Atomic resolution imaging of oxygen atoms close to heavy atoms by HRTEM and ED, using the superconductor SmFeAsO0.85F0.15 as an example

• Light atoms O, adjacent to relative heavier atoms Sm at a very close distance (1.17 Å) in superconductor SmFeAsO0.85F0.15 are revealed by a novel approach.
• This approach includes deconvolution processing, phase extension and electron-diffraction intensity correction.
• The effect of contrast transfer function is corrected by image deconvolution.
• A structure projection of SmFeAsO0.85F0.15 is restored by combining the corrected electron diffraction data.
• We demonstrate imaging of O atoms adjacent to the heavier atoms at a very close distance (1.17 Å) by this approach.

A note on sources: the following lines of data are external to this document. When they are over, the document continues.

-- ==== Sys2Proof/Laws/FaultsMoves.lean ====
section
/-! SUPPORT. What each operation of Machine/Faults.lean may change, and that it keeps the canonical form. -/

set_option Elab.async false

namespace Sys2Proof.Machine

set_option linter.unusedTactic false
set_option linter.unreachableTactic false

theorem State.modSlate_moves {fl : List Field} {r₀ : State} {s : State} {u : Sys2Proof.SlateUnit} {f : Slate → Slate} (hm : Moves fl r₀ s)
    (hfl : Field.within [.faults] fl = true) : Moves fl r₀ (State.modSlate s u f) :=
  hm.trans (Moves.mono (a := [.faults]) (by
  have h := Moves.refl [.faults] s
  unfold State.modSlate
  repeat' first
    | with_reducible assumption
    | (show Field.within _ _ = true; decide)
    | with_reducible apply State.modFaults_moves
    | split) hfl)

theorem State.suspectUnit_moves {fl : List Field} {r₀ : State} {s : State} {u : Sys2Proof.SlateUnit} (hm : Moves fl r₀ s)
    (hfl : Field.within [.rings, .counters, .steps, .prods, .links, .faults, .sec, .out] fl = true) : Moves fl r₀ (State.suspectUnit s u) :=
  hm.trans (Moves.mono (a := [.rings, .counters, .steps, .prods, .links, .faults, .sec, .out]) (by
  have h := Moves.refl [.rings, .counters, .steps, .prods, .links, .faults, .sec, .out] s
  unfold State.suspectUnit
  repeat' first
    | (extract_lets +onlyGivenNames x; first | (refine Moves.cut (s := x) ?_ ?_; (on_goal 2 => intro hx; clear_value x); (on_goal 1 => subst x)) | subst x)
    | with_reducible assumption
    | (show Field.within _ _ = true; decide)
    | with_reducible apply State.suspectUses_moves
    | with_reducible apply Moves.each
    | (intro _ _ _)
    | split) hfl)

theorem State.withdrawBough_moves {fl : List Field} {r₀ : State} {s : State} {b : ℕ} {i : FaultInfo} (hm : Moves fl r₀ s)
    (hfl : Field.within [.rings, .counters, .tiles, .boughs, .prods, .weights, .faults, .sec, .out] fl = true) : Moves fl r₀ (State.withdrawBough s b i) :=
  hm.trans (Moves.mono (a := [.rings, .counters, .tiles, .boughs, .prods, .weights, .faults, .sec, .out]) (by
  have h := Moves.refl [.rings, .counters, .tiles, .boughs, .prods, .weights, .faults, .sec, .out] s
  unfold State.withdrawBough
  repeat' first
    | (extract_lets +onlyGivenNames x; first | (refine Moves.cut (s := x) ?_ ?_; (on_goal 2 => intro hx; clear_value x); (on_goal 1 => subst x)) | subst x)
    | with_reducible assumption
    | (show Field.within _ _ = true; decide)
    | with_reducible apply State.fault_moves
    | with_reducible apply State.modBough_moves
    | with_reducible apply State.modWeights_moves
    | with_reducible apply State.event_moves
    | with_reducible apply Moves.ite
    | split
    | (refine Moves.of_lit ?_ ?_ ?_)
    | (intro f hf; cases f <;> first | exact hf.elim (by decide) | rfl)
    | (exact fun c => ⟨c.parts, c.rings, c.counters, c.calls, c.customers, by dsimp only; first | exact c.tiles | exact Tbl.wf_set c.tiles | exact Tbl.wf_update c.tiles | exact Tbl.wf_mapVals (Tbl.rising_of_wf c.tiles) | exact Tbl.wf_mapVals (Tbl.rising_map (fun p => by (try dsimp only); (repeat' split) <;> rfl) (Tbl.rising_of_wf c.tiles)) | (split <;> first | exact c.tiles | exact Tbl.wf_set c.tiles | exact Tbl.wf_mapVals (Tbl.rising_of_wf c.tiles)), c.boughs, c.calSave, c.links, c.mem⟩)) hfl)

theorem State.withdrawPart_moves {fl : List Field} {r₀ : State} {s : State} {u : Sys2Proof.SlateUnit} {i : FaultInfo} (hm : Moves fl r₀ s)
    (hfl : Field.within [.rings, .counters, .faults, .sec, .out] fl = true) : Moves fl r₀ (State.withdrawPart s u i) :=
  hm.trans (Moves.mono (a := [.rings, .counters, .faults, .sec, .out]) (by
  have h := Moves.refl [.rings, .counters, .faults, .sec, .out] s
  unfold State.withdrawPart
  repeat' first
    | (extract_lets +onlyGivenNames x; first | (refine Moves.cut (s := x) ?_ ?_; (on_goal 2 => intro hx; clear_value x); (on_goal 1 => subst x)) | subst x)
    | with_reducible assumption
    | (show Field.within _ _ = true; decide)
    | with_reducible apply State.fault_moves
    | with_reducible apply State.event_moves
    | with_reducible apply State.modFaults_moves
    | split) hfl)

theorem State.resign_moves {fl : List Field} {r₀ : State} {s : State} {u : Sys2Proof.SlateUnit} {i : FaultInfo} (hm : Moves fl r₀ s)
    (hfl : Field.within everyPiece fl = true) : Moves fl r₀ (State.resign s u i) :=
  hm.trans (Moves.mono (a := everyPiece) (by
  have h := Moves.refl everyPiece s
  unfold State.resign
  repeat' first
    | (extract_lets +onlyGivenNames x; first | (refine Moves.cut (s := x) ?_ ?_; (on_goal 2 => intro hx; clear_value x); (on_goal 1 => subst x)) | subst x)
    | with_reducible assumption
    | (show Field.within _ _ = true; decide)
    | with_reducible apply State.fault_moves
    | with_reducible apply State.stepFails_moves
    | with_reducible apply State.event_moves
    | with_reducible apply State.modFaults_moves
    | with_reducible apply State.source_moves
    | with_reducible apply Moves.ite
    | split) hfl)

theorem State.unitFails_moves {fl : List Field} {r₀ : State} {s : State} {u : Sys2Proof.SlateUnit} (hm : Moves fl r₀ s)
    (hfl : Field.within everyPiece fl = true) : Moves fl r₀ (State.unitFails s u) :=
  hm.trans (Moves.mono (a := everyPiece) (by
  have h := Moves.refl everyPiece s
  unfold State.unitFails
  repeat' first
    | (extract_lets +onlyGivenNames x; first | (refine Moves.cut (s := x) ?_ ?_; (on_goal 2 => intro hx; clear_value x); (on_goal 1 => subst x)) | subst x)
    | with_reducible assumption
    | (show Field.within _ _ = true; decide)
    | with_reducible apply State.modDaily_moves
    | with_reducible apply State.count_moves
    | with_reducible apply State.withdrawBough_moves
    | with_reducible apply State.withdrawPart_moves
    | with_reducible apply State.resign_moves
    | with_reducible apply Moves.ite
    | split) hfl)

theorem State.slateFails_moves {fl : List Field} {r₀ : State} {s : State} {u : Sys2Proof.SlateUnit} (hm : Moves fl r₀ s)
    (hfl : Field.within everyPiece fl = true) : Moves fl r₀ (State.slateFails s u) :=
  hm.trans (Moves.mono (a := everyPiece) (by
  have h := Moves.refl everyPiece s
  unfold State.slateFails
  repeat' first
    | (extract_lets +onlyGivenNames x; first | (refine Moves.cut (s := x) ?_ ?_; (on_goal 2 => intro hx; clear_value x); (on_goal 1 => subst x)) | subst x)
    | with_reducible assumption
    | (show Field.within _ _ = true; decide)
    | with_reducible apply State.count_moves
    | with_reducible apply State.modSlate_moves
    | with_reducible apply State.suspectUnit_moves
    | with_reducible apply State.boughResetDone_moves
    | with_reducible apply State.settle_moves
    | with_reducible apply State.unitFails_moves
    | with_reducible apply Moves.ite
    | split) hfl)

theorem State.boughReturns_moves {fl : List Field} {r₀ : State} {s : State} {b : ℕ} (hm : Moves fl r₀ s)
    (hfl : Field.within [.rings, .counters, .jobs, .tiles, .boughs, .weights, .sec, .out] fl = true) : Moves fl r₀ (State.boughReturns s b) :=
  hm.trans (Moves.mono (a := [.rings, .counters, .jobs, .tiles, .boughs, .weights, .sec, .out]) (by
  have h := Moves.refl [.rings, .counters, .jobs, .tiles, .boughs, .weights, .sec, .out] s
  unfold State.boughReturns
  repeat' first
    | (extract_lets +onlyGivenNames x; first | (refine Moves.cut (s := x) ?_ ?_; (on_goal 2 => intro hx; clear_value x); (on_goal 1 => subst x)) | subst x)
    | with_reducible assumption
    | (show Field.within _ _ = true; decide)
    | with_reducible apply State.event_moves
    | with_reducible apply State.modBough_moves
    | with_reducible apply State.modWeights_moves
    | with_reducible apply State.addTake_moves
    | with_reducible apply State.boughResetDone_moves
    | with_reducible apply Moves.ite
    | split) hfl)

theorem State.slatePasses_moves {fl : List Field} {r₀ : State} {s : State} {u : Sys2Proof.SlateUnit} (hm : Moves fl r₀ s)
    (hfl : Field.within [.boot, .regs, .rings, .counters, .jobs, .steps, .tiles, .boughs, .prods, .nextOrder, .weights, .links, .faults, .power, .sec, .out] fl = true) : Moves fl r₀ (State.slatePasses s u) :=
  hm.trans (Moves.mono (a := [.boot, .regs, .rings, .counters, .jobs, .steps, .tiles, .boughs, .prods, .nextOrder, .weights, .links, .faults, .power, .sec, .out]) (by
  have h := Moves.refl [.boot, .regs, .rings, .counters, .jobs, .steps, .tiles, .boughs, .prods, .nextOrder, .weights, .links, .faults, .power, .sec, .out] s
  unfold State.slatePasses
  repeat' first
    | (extract_lets +onlyGivenNames x; first | (refine Moves.cut (s := x) ?_ ?_; (on_goal 2 => intro hx; clear_value x); (on_goal 1 => subst x)) | subst x)
    | with_reducible assumption
    | (show Field.within _ _ = true; decide)
    | with_reducible apply State.modSlate_moves
    | with_reducible apply State.fault_moves
    | with_reducible apply State.modDaily_moves
    | with_reducible apply State.count_moves
    | with_reducible apply State.settle_moves
    | with_reducible apply State.boughReturns_moves
    | with_reducible apply Moves.ite
    | split) hfl)

theorem State.slateDone_moves {fl : List Field} {r₀ : State} {s : State} {u : Sys2Proof.SlateUnit} {digest : BitVec 64} (hm : Moves fl r₀ s)
    (hfl : Field.within everyPiece fl = true) : Moves fl r₀ (State.slateDone s u digest) :=
  hm.trans (Moves.mono (a := everyPiece) (by
  have h := Moves.refl everyPiece s
  unfold State.slateDone
  repeat' first
    | (extract_lets +onlyGivenNames x; first | (refine Moves.cut (s := x) ?_ ?_; (on_goal 2 => intro hx; clear_value x); (on_goal 1 => subst x)) | subst x)
    | with_reducible assumption
    | (show Field.within _ _ = true; decide)
    | with_reducible apply State.modDaily_moves
    | with_reducible apply State.count_moves
    | with_reducible apply State.slateStep_moves
    | with_reducible apply State.slatePasses_moves
    | with_reducible apply State.slateFails_moves
    | with_reducible apply Moves.ite
    | split) hfl)

theorem State.nextRepeat_moves {fl : List Field} {r₀ : State} {s : State} {t : ℕ} (hm : Moves fl r₀ s)
    (hfl : Field.within [.tiles, .prods] fl = true) : Moves fl r₀ (State.nextRepeat s t) :=
  hm.trans (Moves.mono (a := [.tiles, .prods]) (by
  have h := Moves.refl [.tiles, .prods] s
  unfold State.nextRepeat
  repeat' first
    | (extract_lets +onlyGivenNames x; first | (refine Moves.cut (s := x) ?_ ?_; (on_goal 2 => intro hx; clear_value x); (on_goal 1 => subst x)) | subst x)
    | with_reducible assumption
    | (show Field.within _ _ = true; decide)
    | with_reducible apply State.modTile_moves
    | with_reducible apply State.dropIfDone_moves
    | with_reducible apply Moves.each
    | (intro _ _ _)
    | split) hfl)

theorem State.classifyRepeat_moves {fl : List Field} {r₀ : State} {s : State} {t : ℕ} {r : Repeat} {p : Option Prod} {bad : List ℕ × ℤ} (hm : Moves fl r₀ s)
    (hfl : Field.within [.rings, .counters, .steps, .tiles, .boughs, .prods, .nextOrder, .weights, .links, .faults, .power, .sec, .out] fl = true) : Moves fl r₀ (State.classifyRepeat s t r p bad) :=
  hm.trans (Moves.mono (a := [.rings, .counters, .steps, .tiles, .boughs, .prods, .nextOrder, .weights, .links, .faults, .power, .sec, .out]) (by
  have h := Moves.refl [.rings, .counters, .steps, .tiles, .boughs, .prods, .nextOrder, .weights, .links, .faults, .power, .sec, .out] s
  unfold State.classifyRepeat
  repeat' first
    | (extract_lets +onlyGivenNames x; first | (refine Moves.cut (s := x) ?_ ?_; (on_goal 2 => intro hx; clear_value x); (on_goal 1 => subst x)) | subst x)
    | with_reducible assumption
    | (show Field.within _ _ = true; decide)
    | with_reducible apply State.modDaily_moves
    | with_reducible apply State.count_moves
    | with_reducible apply State.tryVerified_moves
    | with_reducible apply State.modDeck_moves
    | with_reducible apply State.fault_moves
    | with_reducible apply State.columnFaults_moves
    | with_reducible apply State.requestRun_moves
    | with_reducible apply State.suspectProd_moves
    | with_reducible apply Moves.each
    | with_reducible apply Moves.ite
    | (intro _ _ _)
    | split) hfl)

theorem State.repeatDone_moves {fl : List Field} {r₀ : State} {s : State} {t : ℕ} {r : Repeat} {phases : List (List ℤ)} (hm : Moves fl r₀ s)
    (hfl : Field.within [.boot, .regs, .rings, .counters, .jobs, .steps, .tiles, .boughs, .prods, .nextOrder, .weights, .links, .faults, .power, .sec, .out] fl = true) : Moves fl r₀ (State.repeatDone s t r phases) :=
  hm.trans (Moves.mono (a := [.boot, .regs, .rings, .counters, .jobs, .steps, .tiles, .boughs, .prods, .nextOrder, .weights, .links, .faults, .power, .sec, .out]) (by
  have h := Moves.refl [.boot, .regs, .rings, .counters, .jobs, .steps, .tiles, .boughs, .prods, .nextOrder, .weights, .links, .faults, .power, .sec, .out] s
  unfold State.repeatDone
  repeat' first
    | (extract_lets +onlyGivenNames x; first | (refine Moves.cut (s := x) ?_ ?_; (on_goal 2 => intro hx; clear_value x); (on_goal 1 => subst x)) | subst x)
    | with_reducible assumption
    | (show Field.within _ _ = true; decide)
    | with_reducible apply State.count_moves
    | with_reducible apply State.countClips_moves
    | with_reducible apply State.charge_moves
    | with_reducible apply State.modTile_moves
    | with_reducible apply State.settle_moves
    | with_reducible apply State.tilesNext_moves
    | with_reducible apply State.nextRepeat_moves
    | with_reducible apply State.classifyRepeat_moves
    | with_reducible apply State.dropIfDone_moves
    | with_reducible apply Moves.each
    | (intro _ _ _)
    | split) hfl)

theorem State.dailyRecord_moves {fl : List Field} {r₀ : State} {s : State}  (hm : Moves fl r₀ s)
    (hfl : Field.within [.rings, .counters, .faults, .sec, .out] fl = true) : Moves fl r₀ (State.dailyRecord s) :=
  hm.trans (Moves.mono (a := [.rings, .counters, .faults, .sec, .out]) (by
  have h := Moves.refl [.rings, .counters, .faults, .sec, .out] s
  unfold State.dailyRecord
  repeat' first
    | (extract_lets +onlyGivenNames x; first | (refine Moves.cut (s := x) ?_ ?_; (on_goal 2 => intro hx; clear_value x); (on_goal 1 => subst x)) | subst x)
    | with_reducible assumption
    | (show Field.within _ _ = true; decide)
    | with_reducible apply State.event_moves
    | with_reducible apply State.modFaults_moves
    | with_reducible apply Moves.ite
    | split) hfl)

end Sys2Proof.Machine
end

Imaging of light atoms has always been a challenge in high-resolution electron microscopy. Image resolution is mainly limited by lens aberrations, especially the spherical aberration of the objective lens. Image deconvolution could correct for the image distortion by lens aberrations and restore the structure projection, the resolution of which is limited by the information limit of the microscope. Electron diffraction unrestricted by lens aberrations could overcome this resolution limit. Here we show a combination of electron diffraction and image deconvolution to reveal simultaneously the atomic columns of O and considerably heavier Sm at a very close distance (1.17 Å) in iron-based superconductor SmFeAsO0.85F0.15 using a conventional 200 kV electron microscope. The approach used here, starting from an image and an electron diffraction pattern, has an advantage for those radiation-sensitive samples. Besides, it can be applied to simultaneously imaging light and heavy atoms, even though they have a big difference in atomic number and a much smaller atomic distance than the microscope resolution.